A patent with a patent publication number of CN101493918A discloses a music infringing method, which specifically comprises the following steps:
the invention relates to an online music piracy monitoring method and a system, which sequentially comprise the following steps: the audio fingerprint extraction module acquires an audio download address from the Internet: the audio fingerprint extraction module reads an audio file from the audio download address, and the audio file is processed to obtain an audio fingerprint: the monitoring analysis module compares the audio fingerprint with the audio fingerprint of the genuine audio file: if the comparison result is larger than the set wide value, the infringement positioning module further acquires the information of the suspected infringement person and sends out a warning to the suspected infringement person. Compared with the prior art, the invention has the technical effects that: through the technical means of network spiders, audio fingerprint extraction, feature code extraction and the like, the network digital music resources are effectively monitored, and the evidence and the warning of the infringement behavior are obtained, so that the whole process is automatic, the cost is greatly saved, the time is saved, and the timeliness of the right maintenance is ensured.
Although the above patent can judge the music infringement, the accuracy and performance of infringement detection cannot be guaranteed.
Disclosure of Invention
In order to solve the problems, the invention provides a music infringement detection method which can greatly improve the accuracy and performance of infringement detection based on deep learning on the basis of judging infringement.
The technical scheme of the invention is as follows:
a music infringement detection method comprises the following steps:
s1: carrying out short-time Fourier transform on music in a music library to obtain a frequency spectrum signal;
s2: performing dynamic resolution compression on the frequency spectrum signal;
s3: calculating an extreme point of each frequency band interval according to the compressed frequency spectrum signal;
s4: filtering the extreme points, and subtracting every two extreme points to obtain music vectors of the music library;
s5: compressing music vectors of a music library into int32 according to bits;
s6: repeating the steps S1-S5 aiming at all music in the music library, constructing a hash table by taking int32 as Key and music ID as Value, wherein the music ID progressively marks each piece of music according to the time sequence of the music entering the music library;
s7: inputting training audio, acquiring a frequency spectrum signal of the training audio by using short-time Fourier transform, repeating the steps S2-S5, acquiring training music vectors, colliding with a hash table containing all music library music vectors, sequencing according to the time of collision, calculating the Euclidean distance between the two vectors, and normalizing to obtain infringement probability;
s8: inputting a test audio, acquiring a frequency spectrum signal of the test audio by using short-time Fourier transform, repeating the steps S2-S5, acquiring a test music vector, colliding with a hash table containing all music library music vectors, sequencing according to the time of collision, calculating the Euclidean distance between the two vectors, and normalizing to obtain the infringement probability.
Preferably, the specific process of the dynamic resolution compression in step S2 is as follows:
s2.1: forming a spectrogram by using the input Fourier transformed spectrum signal;
s2.2: vertically and uniformly dividing the spectrogram into a plurality of regions;
s2.3: performing feature extraction on the region in the step S2.2 through a convolutional neural network;
s2.4: judging whether the region belongs to useful features or not, and rejecting partial regions not containing the useful features;
s2.5: and splicing the rest regions into a new spectrogram again.
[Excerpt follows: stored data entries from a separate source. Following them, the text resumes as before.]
-- ==== Sys2Proof/Certificates/Slice0/Obligations.lean ====
section
/-! DEFINITION. The statements for the provers, rule by rule of spec/: the machine and its laws, the arithmetic, the audio of a
frame, the stores, the scenes and recalls, the control rate, the tuner, the outputs and their protection, the links. -/

open Sys2Proof Sys2Proof.Machine

/-! ### The machine -/

/-- A step takes the command at the front of the queue and runs it on the state with the queue's rest; with no command waiting
and nothing due it leaves the state as it is (the model's choice, log 1). -/
def Obligations.StepRunsFrontCommand : Prop :=
  (∀ (c : Instr) (rest : List Instr) (s : State), s.pending = c :: rest → step s = exec c (s.withPending rest)) ∧
    ∀ s : State, s.pending = [] → quiet s = true → step s = .next s

/-- Every command answers a next state from every state and leaves the queue of commands that wait alone; a row that is an event
of the part changes nothing while its event is not due (the model's choice, log 2). -/
def Obligations.EveryCommandAnswers : Prop :=
  (∀ (c : Instr) (s : State), ∃ t, exec c s = .next t ∧ t.pending = s.pending) ∧
    ∀ (e : Event) (s : State), due e s = false → exec e.command s = .next s

/-! ### Laws that every step keeps -/

/-- The state after power-on meets every law, and nothing is due in it. -/
def Obligations.ResetMeetsLaws : Prop :=
  tablesCanonical State.reset = true ∧ transmittersServed State.reset = true ∧ slotLaw State.reset = true ∧
    weightLaw State.reset = true ∧ sceneLaw State.reset = true ∧ restLaw State.reset = true ∧ presetLaw State.reset = true ∧
    readyLaw State.reset = true ∧ rangeLaw State.reset = true ∧ derivedLaw State.reset = true ∧ muteLaw State.reset = true ∧
    captureLocked State.reset = true ∧ quiet State.reset = true

/-- Every step keeps the canonical form of the addressed storage. -/
def Obligations.StepKeepsTables : Prop :=
  ∀ s t : State, tablesCanonical s = true → step s = .next t → tablesCanonical t = true

/-- Every step keeps the laws of the links. After every step no link has a free transmitter with a response queued or a notice
pending (R182), but for the CREW link between the end of the RESET's OK and the soft reset (R205) and for notices on a link
whose drop is due (R204) or while Bus Protection is still handling a frame (R156); that the transmitters choose at the end of a
step is the model's choice, log 9. A link's reserved slots are the responses it owes, reserved and queued ones are never more
than eight (R192), and a grant record stands only while a transition is in flight (R86). -/
def Obligations.StepKeepsLinkLaws : Prop :=
  (∀ s t : State, transmittersServed s = true → step s = .next t → transmittersServed t = true) ∧
    ∀ s t : State, slotLaw s = true → step s = .next t → slotLaw t = true

/-- Every step keeps the laws of scenes and transitions. A LIVE lane has weight 32,768, and in CROSS and DIP_IN the incoming
lanes hold floor(32,768·j / F) and the outgoing lane the rest of 32,768 (R61, R62, R63, R67), from any state whose presets are
legal. The working scene exists exactly while a lane is INCOMING or LIVE (R53). With no transition in flight every occupied
recall slot belongs to a link that a tenure bars (R84). -/
def Obligations.StepKeepsSceneLaws : Prop :=
  (∀ s t : State, weightLaw s = true → presetLaw s = true → step s = .next t → weightLaw t = true) ∧
    (∀ s t : State, sceneLaw s = true → step s = .next t → sceneLaw t = true) ∧
    ∀ s t : State, restLaw s = true → step s = .next t → restLaw t = true

/-- Every step keeps the laws of the Model Stores. Every preset the part holds, in the library, as the working scene and in the
transition record, is legal (R41, R42, R43). Every curve and impulse that a lane which is not IDLE, the working scene or the
transition record names is READY (R36), from any state whose tables are canonical. -/
def Obligations.StepKeepsStoreLaws : Prop :=
  (∀ s t : State, presetLaw s = true → step s = .next t → presetLaw t = true) ∧
    ∀ s t : State, tablesCanonical s = true → readyLaw s = true → step s = .next t → readyLaw t = true

/-- Every step keeps the ranges: windows (R77), tempo (R103), ramps and G (R139), the two halves of FOH together (R139), the
tuner's group, bands and reading (R124, R133, R114), from any state whose presets are legal; what is derived stays up to date
(R98, R132, R162); and the safety timer runs exactly while its setting is not 0 and the mask is not empty (R145 to R147). -/
def Obligations.StepKeepsValueLaws : Prop :=
  (∀ s t : State, rangeLaw s = true → presetLaw s = true → step s = .next t → rangeLaw t = true) ∧
    (∀ s t : State, derivedLaw s = true → step s = .next t → derivedLaw t = true) ∧
    ∀ s t : State, muteLaw s = true → step s = .next t → muteLaw t = true

/-- The Fault Capture (R174): an empty capture takes every fault, a MINOR record gives way to a MAJOR fault alone, a MAJOR
record to none; FAULT is raised exactly where the capture takes the fault, and nothing else of the part changes. And the lock: a
MAJOR record stands through every command, but for a CAPTURE_CLEAR of the CREW link (as a whole request or as the byte that
completes one); a soft reset, which takes effect only after the end of the RESET's OK or with a drop of the closing CREW link
that is due; and a power-on. -/
def Obligations.MajorRecordIsLocked : Prop :=
  (∀ (r : FaultRec) (s : State),
    let major := fun c : FaultClass => c = .loadFail ∨ c = .powerOn ∨ c = .softReset
    let taken := s.capture = none ∨ ∃ old, s.capture = some old ∧ ¬major old.cls ∧ major r.cls
    (taken → (writeFault r s).capture = some r ∧ ∀ (k : Link) (n : NoticeClass),
      ((writeFault r s).link k).flags.has n = ((s.link k).flags.has n || (n == .fault && (s.link k).mask.has .fault))) ∧
    (¬taken → writeFault r s = s) ∧
    changesOnly [.capture, .links] s (writeFault r s) ∧
    ∀ k : Link, ((writeFault r s).link k).core = (s.link k).core ∧ ((writeFault r s).link k).tx = (s.link k).tx) ∧
  ∀ (c : Instr) (s t : State), captureLocked s = true → exec c s = .next t →
    let crew := s.link .crew
    t.capture = s.capture ∨
    (t.capture = some ⟨.softReset, some .crew, none, none⟩ ∧
      (s.resetDue = true ∨
        (crew.closing = true ∧ crew.lineLow = true ∧ 10 ≤ crew.breakCount ∧ crew.breakJudged = false))) ∨
    (t.capture = none ∧
      ((∃ tag, c = .captureClear .crew tag [] ∧ tag ≠ 0) ∨
        ∃ (b tag : Byte) (n : Nat), c = .byteReceived .crew b ∧ crew.rx = .check n [0x55, tag] ∧ tag ≠ 0 ∧
          (n + 0x55 + tag.toNat + b.toNat) % 256 = 0)) ∨
    (t.capture = some ⟨.powerOn, none, none, none⟩ ∧ c = .powerOn)

/-! ### Arithmetic -/

/-- RHS rounding (1.8 of 00_scope.md): the product plus half a step, floored to steps of 2 to the power s and saturated; a
product by unity gives the other factor back. -/
def Obligations.RhsRoundsHalfUp : Prop :=
  (∀ (p q : Int) (s : Nat), 1 ≤ s → 2 ^ s * q ≤ p + 2 ^ (s - 1) → p + 2 ^ (s - 1) < 2 ^ s * (q + 1) →
    rhs p s = if q < -8388608 then -8388608 else if 8388607 < q then 8388607 else q) ∧
  ∀ (x : Int) (s : Nat), 1 ≤ s → -8388608 ≤ x → x ≤ 8388607 → rhs (x * 2 ^ s) s = x

/-- Peak envelopes (R4): a sample of at least the held magnitude is taken, otherwise the envelope falls by the larger of one and
its value shifted right by s, not below 0; it stays in 0..8,388,608, and falls while above 0. -/
def Obligations.PeakEnvelope : Prop :=
  (∀ (s prev : Nat) (v : Int), prev ≤ v.natAbs → peakEnvelope s prev v = v.natAbs) ∧
  (∀ (s prev : Nat) (v : Int), v.natAbs < prev →
    (peakEnvelope s prev v : Int) = max 0 ((prev : Int) - max 1 ((prev >>> s : Nat) : Int)) ∧ peakEnvelope s prev v < prev) ∧
  (∀ (s prev : Nat) (v : Int), prev ≤ 8388608 → -8388608 ≤ v → v ≤ 8388607 → peakEnvelope s prev v ≤ 8388608) ∧
  (∀ s : Nat, peakEnvelope s 0 0 = 0) ∧ peakEnvelope 10 8388608 0 = 8380416 ∧
  (-8388608 : Int).natAbs = 8388608

/-- A curve lookup (R13): the segment and the position in it, the interpolated value floored, never outside the segment's two
points; exact at the lower end, at most one step from Y[64] at the upper end of a segment that is not too steep. -/
def Obligations.CurveLookup : Prop :=
  (∀ (y : Nat → Int) (u : Int) (k f : Nat), f < 262144 → u + 8388608 = 262144 * (k : Int) + f →
    curveLookup y u = y k + ((y (k + 1) - y k) * f + 131072) / 262144 ∧
    min (y k) (y (k + 1)) ≤ curveLookup y u ∧ curveLookup y u ≤ max (y k) (y (k + 1))) ∧
  (∀ y : Nat → Int, curveLookup y (-8388608) = y 0 ∧
    y 64 - curveLookup y 8388607 = -((131072 - y 64 + y 63) / 262144) ∧
    ((y 63 - y 64).natAbs ≤ 262144 → (y 64 - curveLookup y 8388607).natAbs ≤ 1) ∧
    (y 63 = y 64 → curveLookup y 8388607 = y 64))

/-- A delay half that starts empty gives back, D frames later, what was written (R18, R19): after n writes a read at length D
gives the sample written D frames earlier, and 0 while fewer than D have been written, however often the half has wrapped. -/
def Obligations.DelayReadsBack : Prop :=
  ∀ (l : Lane) (vs : List Int), tableWf 0 l.delayHalf = true → l.writePos = 0 → l.fill = 0 →
    l.params.chain.delay.mode ≠ .off → 48 ≤ l.delayLength → l.delayLength ≤ 96000 →
    (vs.foldl Lane.delayWrite l).delayRead =
      (if l.delayLength ≤ vs.length then vs.getD (vs.length - l.delayLength) 0 else 0)

/-! ### A frame: the front end and the lanes -/

/-- One frame of a lane that computes and is not at a block boundary, stage by stage (R9 to R23): gate, drive, three tone
sections, power, cab, weight, delay, mix, level, output ramp, contributions and tail. -/
def Obligations.LaneComputesItsChain : Prop :=
  ∀ (st : Stores) (dipping : Bool) (l : Lane) (x : Int), l.state ≠ .idle → l.boundaryFalls = false → l.gateRamp ≤ 64 →
    l.fill ≤ 96000 →
    let p := l.params.chain
    let lev := l.params.levels
    let point := fun (i : Nat) => tableGet 0 (st.curve i).values
    let t := (l.frame st dipping x).1
    let c := (l.frame st dipping x).2
    ∃ g d y1 y2 y3 pre cab cw pw r mix lp lm : Int,
      t.gateEnv = peakEnvelope p.gate.release l.gateEnv x ∧
      (t.gateState = .opened ↔
        (p.gate.openAt = 0 ∨ (l.gateState = .closed ∧ p.gate.openAt ≤ t.gateEnv) ∨
          (l.gateState = .opened ∧ p.gate.closeAt ≤ t.gateEnv))) ∧
      t.gateRamp = (if t.gateState = .opened then min 64 (l.gateRamp + 1) else l.gateRamp - 1) ∧
      g = rhs (x * (if p.gate.openAt = 0 then 4096 else 64 * (t.gateRamp : Int))) 12 ∧
      d = rhs (curveLookup (point p.drive.curve) (rhs (g * p.drive.pre) 8) * p.drive.post) 12 ∧
      y1 = rhs (p.tone1.b0 * d + p.tone1.b1 * l.hist1.x1 + p.tone1.b2 * l.hist1.x2 - p.tone1.a1 * l.hist1.y1 -
        p.tone1.a2 * l.hist1.y2) 22 ∧ t.hist1 = ⟨d, l.hist1.x1, y1, l.hist1.y1⟩ ∧
      y2 = rhs (p.tone2.b0 * y1 + p.tone2.b1 * l.hist2.x1 + p.tone2.b2 * l.hist2.x2 - p.tone2.a1 * l.hist2.y1 -
        p.tone2.a2 * l.hist2.y2) 22 ∧ t.hist2 = ⟨y1, l.hist2.x1, y2, l.hist2.y1⟩ ∧
      y3 = rhs (p.tone3.b0 * y2 + p.tone3.b1 * l.hist3.x1 + p.tone3.b2 * l.hist3.x2 - p.tone3.a1 * l.hist3.y1 -
        p.tone3.a2 * l.hist3.y2) 22 ∧ t.hist3 = ⟨y2, l.hist3.x1, y3, l.hist3.y1⟩ ∧
      pre = rhs (curveLookup (point p.power.curve) (rhs (y3 * p.power.pre) 8) * p.power.post) 12 ∧
      t.fir = (pre :: l.fir).take 256 ∧
      (p.cab = none → cab = pre) ∧
      (∀ i, p.cab = some i →
        cab = rhs ((t.fir.zipIdx.map (fun e => tableGet 0 (st.impulse i).values e.2 * e.1)).sum) 23) ∧
      cw = rhs (cab * l.weight) 15 ∧ pw = rhs (pre * l.weight) 15 ∧
      r = (if p.delay.mode = .off ∨ l.fill < l.delayLength then 0
        else tableGet 0 l.delayHalf ((l.writePos + 96000 - l.delayLength) % 96000)) ∧
      t.delayHalf = tablePut 0 l.delayHalf l.writePos
        (if p.delay.mode = .off then 0 else saturate (cw + rhs (r * p.delay.feedback) 12)) ∧
      t.writePos = (l.writePos + 1) % 96000 ∧ t.fill = min 96000 (l.fill + 1) ∧
      mix = saturate (rhs (cw * p.delay.dry) 12 + rhs (r * p.delay.wet) 12) ∧
      lp = rhs (mix * p.level) 12 ∧
      t.outRamp = (if l.state = .cutting ∨ (dipping = true ∧ (l.state = .live ∨ l.state = .tailing)) then l.outRamp - 1
        else l.outRamp) ∧
      lm = rhs (lp * ((32768 * t.outRamp / 96 : Nat) : Int)) 15 ∧
      c.foh = rhs (lm * lev.foh) 12 ∧ c.mon = rhs (lm * lev.mon) 12 ∧
      c.amp = rhs (rhs (rhs (pw * p.level) 12 * lev.amp) 12 * ((32768 * t.outRamp / 96 : Nat) : Int)) 15 ∧
      t.tailEnv = peakEnvelope 10 l.tailEnv lp ∧
      t.floorCount = (if l.state = .tailing then (if t.tailEnv < 839 then min 4800 (l.floorCount + 1) else 0)
        else l.floorCount) ∧
      t.tailTimer = (if l.state = .tailing then l.tailTimer - 1 else l.tailTimer) ∧
      t.phase = (l.phase + 1) % 16 ∧ t.state = l.state ∧ t.role = l.role ∧ t.params = l.params ∧
      t.pendingSet = l.pendingSet ∧ t.weight = l.weight ∧ t.delayLength = l.delayLength ∧ t.delayClamped = l.delayClamped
Preferably, the convolutional neural network comprises six convolutional layers and three fully-connected layers, the convolutional layers comprise eight 1 × 1 convolutional kernels, two layers of the fully-connected layers comprise 1024 neurons, and one layer comprises 2 neurons.
Preferably, the calculation of the extreme point in step S3 is to find a maximum value and a minimum value, and the calculation formula of the maximum value is:the calculation formula of the minimum value is as follows:。
preferably, the filtering step in step S4 includes:
s4.1: screening all extreme points through a multilayer fully-connected neural network;
s4.2: eliminating the extreme point which is output as 0 after passing through the multilayer fully-connected neural network, and reserving the extreme point which is output as 1;
s4.3: and splicing the residual extreme points of different frequency bands and outputting.
Preferably, the fully-connected neural network comprises three layers, wherein each of the first and second layers comprises 1024 neurons, and the third layer comprises 2 neurons.
The invention also provides a computer device comprising a memory, a processor and a computer program stored in the memory and executable on the processor, the processor implementing the steps of the music infringement detection method when executing the computer program.
The present invention also provides a computer readable storage medium storing a computer program which, when executed by a processor, implements the steps of the music infringement detection method.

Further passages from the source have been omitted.